WHAT YOU WILL DO -
Set every entry down again precisely.

[Records from a data source]

-- ==== Sys2Proof/Machine/Mxe.lean ====
section
/-! DEFINITION. The matrix engine: capabilities (R243, R244), loads (R245), MMA and MMAB (R246, R41-R45), MEPI (R247, R44),
slots (R248), the commands of zset (R200), and the completion of every engine's jobs (R232). -/

namespace Sys2Proof.Machine

/-! ### Records and packing -/

/-- The descriptor of a tensor parameter record (R65). -/
def recDesc (r : Nat) : Nat := r / 2 ^ 48 * 2 ^ 48 % 2 ^ 64 + bits r 239 224 * 2 ^ 32 + r % 2 ^ 32
def recStride (r : Nat) : Nat := bits r 223 192
def recCols (r : Nat) : Nat := bits r 191 160
def recScale (r : Nat) : Nat := bits r 127 64
/-- The container of a code in memory, in bits (R35). -/
def containerOf (w : Nat) : Nat := if w ≤ 4 then 4 else if w ≤ 6 then 6 else 8
/-- n packed codes of width w. -/
def unpackCodes (w n : Nat) (b : List Byte) : List Nat := (elems (containerOf w) n (natOfBytes b)).map (· % 2 ^ w)
def packCodes (w : Nat) (l : List Nat) : List Byte :=
  bytesOfNat ((containerOf w * l.length + 7) / 8) (joinElems (containerOf w) l)
/-- A 32-byte record read for a job. -/
def State.jobRecord (s : State) (j : Job) (ptr : Nat) : JRes Nat :=
  if ptr % 32 != 0 then .fail s 0x15 else s.jobReadN j pathMxe ptr 32
/-- Read the rows of a macro, n bytes each, stride apart; its waits at the banks are counted with its slot (R248). -/
def State.jobRows (s : State) (j : Job) (n stride : Nat) : Nat → Nat → JRes (List (List Byte))
  | 0, _ => .ok s []
  | k + 1, ptr =>
    (s.jobReadW j pathMxe ptr n false).bind fun s b =>
      (s.jobRows j n stride k (ptrAdd ptr stride)).bind fun s l => .ok s (b :: l)

/-! ### Capabilities -/

/-- The tag of a rights word (R243). -/
def State.capTag (s : State) (rights : Nat) : Nat := natOfBytes (shake256 (s.deviceKey ++ bytesOfNat 8 rights) 8)
/-- The right that a command needs. -/
def rightBit (c : Cmd) : Nat :=
  match c with
  | .mloadw | .mloadb => 44
  | .mma | .mmab => 45
  | _ => 46
/-- A command is let in (R242, R244). -/
def State.capOk (s : State) (cl : Nat) (j : Job) : Bool :=
  let r := j.f 447 384
  let first := bits r 43 39
  let count := bits r 38 34
  j.f 511 448 == s.capTag r && bits r 63 55 == j.vf && bits r 54 47 == cl && bit r (rightBit j.cmd) && bits r 33 32 == 0 &&
    first + count ≤ 24 && (match j.tile? with | some t => first ≤ t && t < first + count | none => true) &&
    j.arrivedSec % 2 ^ 32 < bits r 31 0 &&
    (match j.tile? with
     | some t => s.groups.all fun g => !(g.tiles.contains t && clusterOf g.core == cl) || g.vf == j.vf
     | none => true)
/-- The header check of each command (R231, R245-R247). -/
def mxeHeadOk (j : Job) : Bool :=
  j.headOk &&
    (match j.cmd with
     | .mma => j.p < 2
     | .mmab => j.p < 4
     | .mepi => j.p < 16 && j.p % 8 ≤ 3 && j.arg == 0
     | _ => j.p == 0 && j.arg == 0)

/-! ### Slots and ends -/

/-- The head ends with a status, at the end of its slot. -/
def State.mxeEnd (s : State) (cl : Nat) (j : Job) (st : Nat) : State := s.endJob cl .mxe j (doneWord st 0 0)
/-- A slot of n cycles, from when the command began (R248). -/
def Job.slot (j : Job) (n : Nat) : Job := { j with slotEnd := j.begun.getD 0 + n }
/-- Run a command that has passed its header and its capability, both checked once, when it begins (R244); a refusal by either holds no
slot. -/
def State.mxeRun (s : State) (cl : Nat) (cmd : Cmd) (f : State → Job → State) : State :=
  s.onHead cl .mxe cmd fun s j =>
    if j.begun.isSome then f s j
    else
      let j1 : Job := { j with begun := some s.cyc, slotEnd := s.cyc }
      if !mxeHeadOk j then s.mxeEnd cl j1 0x01 else if !s.capOk cl j then s.mxeEnd cl j1 0x19 else f s j1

RESULT -
-- ==== Sys2Proof/Machine/Mxe.lean ====
section
/-! DEFINITION. The matrix engine: capabilities (R243, R244), loads (R245), MMA and MMAB (R246, R41-R45), MEPI (R247, R44),
slots (R248), the commands of zset (R200), and the completion of every engine's jobs (R232). -/

namespace Sys2Proof.Machine

/-! ### Records and packing -/

/-- The descriptor of a tensor parameter record (R65). -/
def recDesc (r : Nat) : Nat := r / 2 ^ 48 * 2 ^ 48 % 2 ^ 64 + bits r 239 224 * 2 ^ 32 + r % 2 ^ 32
def recStride (r : Nat) : Nat := bits r 223 192
def recCols (r : Nat) : Nat := bits r 191 160
def recScale (r : Nat) : Nat := bits r 127 64
/-- The container of a code in memory, in bits (R35). -/
def containerOf (w : Nat) : Nat := if w ≤ 4 then 4 else if w ≤ 6 then 6 else 8
/-- n packed codes of width w. -/
def unpackCodes (w n : Nat) (b : List Byte) : List Nat := (elems (containerOf w) n (natOfBytes b)).map (· % 2 ^ w)
def packCodes (w : Nat) (l : List Nat) : List Byte :=
  bytesOfNat ((containerOf w * l.length + 7) / 8) (joinElems (containerOf w) l)
/-- A 32-byte record read for a job. -/
def State.jobRecord (s : State) (j : Job) (ptr : Nat) : JRes Nat :=
  if ptr % 32 != 0 then .fail s 0x15 else s.jobReadN j pathMxe ptr 32
/-- Read the rows of a macro, n bytes each, stride apart; its waits at the banks are counted with its slot (R248). -/
def State.jobRows (s : State) (j : Job) (n stride : Nat) : Nat → Nat → JRes (List (List Byte))
  | 0, _ => .ok s []
  | k + 1, ptr =>
    (s.jobReadW j pathMxe ptr n false).bind fun s b =>
      (s.jobRows j n stride k (ptrAdd ptr stride)).bind fun s l => .ok s (b :: l)

/-! ### Capabilities -/

/-- The tag of a rights word (R243). -/
def State.capTag (s : State) (rights : Nat) : Nat := natOfBytes (shake256 (s.deviceKey ++ bytesOfNat 8 rights) 8)
/-- The right that a command needs. -/
def rightBit (c : Cmd) : Nat :=
  match c with
  | .mloadw | .mloadb => 44
  | .mma | .mmab => 45
  | _ => 46
/-- A command is let in (R242, R244). -/
def State.capOk (s : State) (cl : Nat) (j : Job) : Bool :=
  let r := j.f 447 384
  let first := bits r 43 39
  let count := bits r 38 34
  j.f 511 448 == s.capTag r && bits r 63 55 == j.vf && bits r 54 47 == cl && bit r (rightBit j.cmd) && bits r 33 32 == 0 &&
    first + count ≤ 24 && (match j.tile? with | some t => first ≤ t && t < first + count | none => true) &&
    j.arrivedSec % 2 ^ 32 < bits r 31 0 &&
    (match j.tile? with
     | some t => s.groups.all fun g => !(g.tiles.contains t && clusterOf g.core == cl) || g.vf == j.vf
     | none => true)
/-- The header check of each command (R231, R245-R247). -/
def mxeHeadOk (j : Job) : Bool :=
  j.headOk &&
    (match j.cmd with
     | .mma => j.p < 2
     | .mmab => j.p < 4
     | .mepi => j.p < 16 && j.p % 8 ≤ 3 && j.arg == 0
     | _ => j.p == 0 && j.arg == 0)

/-! ### Slots and ends -/

/-- The head ends with a status, at the end of its slot. -/
def State.mxeEnd (s : State) (cl : Nat) (j : Job) (st : Nat) : State := s.endJob cl .mxe j (doneWord st 0 0)
/-- A slot of n cycles, from when the command began (R248). -/
def Job.slot (j : Job) (n : Nat) : Job := { j with slotEnd := j.begun.getD 0 + n }
/-- Run a command that has passed its header and its capability, both checked once, when it begins (R244); a refusal by either holds no
slot. -/
def State.mxeRun (s : State) (cl : Nat) (cmd : Cmd) (f : State → Job → State) : State :=
  s.onHead cl .mxe cmd fun s j =>
    if j.begun.isSome then f s j
    else
      let j1 : Job := { j with begun := some s.cyc, slotEnd := s.cyc }
      if !mxeHeadOk j then s.mxeEnd cl j1 0x01 else if !s.capOk cl j then s.mxeEnd cl j1 0x19 else f s j1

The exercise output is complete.